Our Approach

Our Story

The founder and Director, Yvonne González created Mi Escuelita 18 years ago with a unique vision. Mixing the Emergent Open Creative Curriculum and the Reggio Emilia Approach. Combining these methodologies allows us to work with our children to ensure that they learn in the best possible way, nurturing both cognitive as well as emotional-social skills.

Mi Escuelita is proud to be local, independent, and women-owned. At Mi Escuelita, we embrace both childcare and teaching using our own unique approach.

Emergent Open Creative Curriculum

The Emergent Open Creative Curriculum is a widely accepted teaching approach that balances teacher-directed and child-initiated learning. At Mi Escuelita, we also add a very progressive way of teaching to it, combining different ages in an open classroom. Kids range from 2-5 yrs old. Having a mixed-age class promotes compassion, empathy, and role model, giving young ones the chance to interact/play with older kids and vice versa.

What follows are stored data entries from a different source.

/-- Invalidates a line in a cluster's cache at a task edge, its dirty bytes written back first (R73). -/
def invalidateLine (s : State) (cl line : Nat) : State := setClusterLine (writeBack s cl line) cl line Line.empty

/-! ## The gang store buffer (R256 to R259) -/

/-- The byte a gang sees at a physical address with LDF: its buffered byte over the cluster cache. -/
def gangByte (s : State) (gang pa : Nat) : Byte :=
  let gg := gangAt s gang
  match gg.store.get none (lineOf pa) with
  | some l =>
    let x := l.bytes.get 0 (pa % 128)
    if x = 0 then clusterByte s gg.cluster pa else BitVec.ofNat 8 x
  | none => clusterByte s gg.cluster pa

/-- Closes a gang's restartable window (R259). -/
def closeWindow (s : State) (gang : Nat) : State :=
  let gg := gangAt s gang
  if gg.window then setGangAt s gang { gg with window := false } else s

/-- One store-buffer line merged into the cluster cache. -/
def mergeLine (s : State) (cl line : Nat) (l : StoreLine) : State :=
  l.bytes.foldl (fun s e => clusterPut s cl (128 * line + e.1) (BitVec.ofNat 8 e.2)) s

/-- A commit (R257): every line of the gang's store buffer is merged into the cluster cache as one action, and the window closes. -/
def commitGang (s : State) (gang : Nat) : State :=
  let gg := gangAt s gang
  let s := gg.store.foldl (fun s e => match e.2 with | some l => mergeLine s gg.cluster e.1 l | none => s) s
  setGangAt s gang { gangAt s gang with store := [], window := false }

/-- The store-buffer lines a cluster's gangs hold. -/
def clusterStoreLines (s : State) (cl : Nat) : Nat :=
  s.gangs.foldl (fun n e => if e.2.cluster = cl then n + e.2.store.length else n) 0
/-- The gang of a cluster that holds the most lines, ties to the gang placed first (R258). -/
def fullestGang (s : State) (cl : Nat) : Option Nat :=
  (s.gangs.foldl (fun (b : Option (Nat × Gang)) e =>
    if e.2.cluster != cl || e.2.phase == .vacant then b
    else match b with
      | none => some e
      | some x =>
        if x.2.store.length < e.2.store.length || (x.2.store.length == e.2.store.length && decide (e.2.placedAt < x.2.placedAt))
        then some e else b) none).map Prod.fst

/-- Room for one more line (R258): a store beyond the gang's 8,192 lines commits the gang first, one beyond the cluster's 49,152 commits the
gang that holds the most. -/
def makeRoom (s : State) (gang line : Nat) : State :=
  let gg := gangAt s gang
  if (gg.store.get none line).isSome then s
  else
    let s := if 8192 ≤ gg.store.length then commitGang s gang else s
    if 49152 ≤ clusterStoreLines s gg.cluster then
      match fullestGang s gg.cluster with
      | some k => commitGang s k
      | none => s
    else s

/-- One byte stored into the gang's store buffer, with the tags of its group and word (R256). -/
def storeByte (s : State) (gang blk grp : Nat) (idx : W32) (pa : Nat) (b : Byte) : State :=
  let s := makeRoom s gang (lineOf pa)
  let gg := gangAt s gang
  let l := (gg.store.get none (lineOf pa)).getD ⟨[], blk, grp, idx, false⟩
  let l := { l with bytes := l.bytes.set 0 (pa % 128) (b.toNat + 256), blk := blk, grp := grp, idx := idx, iret := false }
  setGangAt s gang { gg with store := gg.store.set none (lineOf pa) (some l) }

/-- Bytes stored from a physical address on. -/
def storeBytes (s : State) (gang blk grp : Nat) (idx : W32) (pa : Nat) : List Byte → State
  | [] => s
  | b :: r => storeBytes (storeByte s gang blk grp idx pa b) gang blk grp idx (pa + 1) r

/-! ## The read cache (R255) -/

/-- Fills a core's read-cache line from a cluster's cache. -/
def rcacheFill (s : State) (core cl line : Nat) : State :=
  let c := coreAt s core
  if c.rcache.get Line.empty line ≠ Line.empty then s
  else
    let s := clusterFill s cl line
    let l := clusterLine s cl line
    setCoreAt s core { coreAt s core with rcache := c.rcache.set Line.empty line { l with dirty := 0 } }

/-- The number that the read cache holds at a physical address, when it holds all its bytes. -/
def rcacheNat (s : State) (core pa len : Nat) : Option Nat :=
  let byte (k : Nat) : Option Byte := lineByte ((coreAt s core).rcache.get Line.empty (lineOf (pa + k))) ((pa + k) % 128)
  if (List.range len).all fun k => (byte k).isSome then some (natOf ((List.range len).map fun k => (byte k).getD 0)) else none

def gangNat (s : State) (gang pa len : Nat) : Nat := natOf ((List.range len).map fun k => gangByte s gang (pa + k))

/-! ## Replacement (R255, R256) -/

/-- The lines of a core's read cache, 64 KiB, and of a cluster's cache, 8 MiB. -/
def readCacheLines : Nat := 512
def clusterCacheLines : Nat := 65536
/-- The line that leaves a cache: the one named, or one that a free value picks (log entry 5). -/
def lineToReplace (lines : SMap Line) (line : Option Nat) (k : Nat) : Option Nat :=
  match line with
  | some l => some l
  | none => (lines[(Config.freeWord k).toNat % lines.length]?).map Prod.fst

/-- A cache replaces a line; a cluster cache writes its dirty bytes back. -/
def replaceLine (s0 : State) (read : Bool) (unit : Nat) (line : Option Nat) : State :=
  let r := takeFresh s0
  let s := r.2
  if read then
    let c := coreAt s unit
    match lineToReplace c.rcache line r.1 with
    | some l => setCoreAt s unit { c with rcache := c.rcache.erase l }
    | none => s
  else match lineToReplace (clusterAt s unit).lines line r.1 with
    | some l => setClusterLine (cleanLine s unit l) unit l Line.empty
    | none => s

/-! ## Device-class writes and reads (R260) -/

/-- A device-class or non-temporal write: performed at the memory side; the issuing cluster's clean bytes of the line go. -/
def deviceWrite (s : State) (cl pa len n : Nat) : State :=
  let s := memWriteNat s pa len n
  (List.range (lineOf (pa + len - 1) - lineOf pa + 1)).foldl (fun s k => dropClean s cl (lineOf pa + k)) s

/-- Writes bytes of a virtual area for the device's own use at the memory side, page by page; `cl` is the cluster whose clean copies go. -/
def writeArea (asid : Nat) (sup : Bool) (cl : Nat) : Nat → Nat → List Byte → State → Except (PageCause × Nat) State
  | 0, _, _, s => .ok s
  | fuel + 1, va, bs, s =>
    if bs.isEmpty then .ok s
    else
      match translateBare s asid va .write sup with
      | .error c => .error (c, va)
      | .ok pa =>
        let k := 4096 - va % 4096
        let part := bs.take k
        let s1 := memPut s pa part
        let s2 := (List.range (lineOf (pa + part.length - 1) - lineOf pa + 1)).foldl (fun s j => dropClean s cl (lineOf pa + j)) s1
        writeArea asid sup cl fuel (va + k) (bs.drop k) s2
def writeVirtual (s : State) (asid : Nat) (sup : Bool) (cl va : Nat) (bs : List Byte) : Except (PageCause × Nat) State :=
  writeArea asid sup cl (pagesOf bs.length) va bs s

The Emergent Open Creative Curriculum stimulates this progressive way of learning and teaching, emphasizing and responding to each child’s interests and emotional needs allowing and encouraging them to build their strengths, confidence, and interests.

Critical components of the Emergent Open Creative Curriculum include but are not limited to promoting social-emotional skills and the arts, which allow children to develop socially, emotionally, physically, and cognitively.

Our Emergent Open Creative Curriculum is built on play and hands-on experiences to help the children’s physical, intellectual, social, and emotional growth.

Our daily schedule includes dramatic play, blocks, art, music, movement, gardening, mindfulness, and cooking, the foundation upon which literacy, math, and science are supported.

The Reggio Emilia Approach

The Reggio Emilia Approach is an innovative educational philosophy that, combined with the Emergent Open Creative Curriculum, sets our methodology apart from other programs.

This approach to teaching treats children as protagonists. Alongside the parents and teachers, children are the main characters in the story of learning. Working in small groups, the children communicate through language, movement, drawing, painting, building, dramatic play, and music.

Our teachers/tías are not only nurturers and guides but also act as researchers, asking questions to learn more about the children’s background knowledge and interests. Then, they build their curriculum around the answers to these questions. Children are allowed to construct their own learning styles, develop a strong sense of self and become better equipped to use problem-solving strategies independently.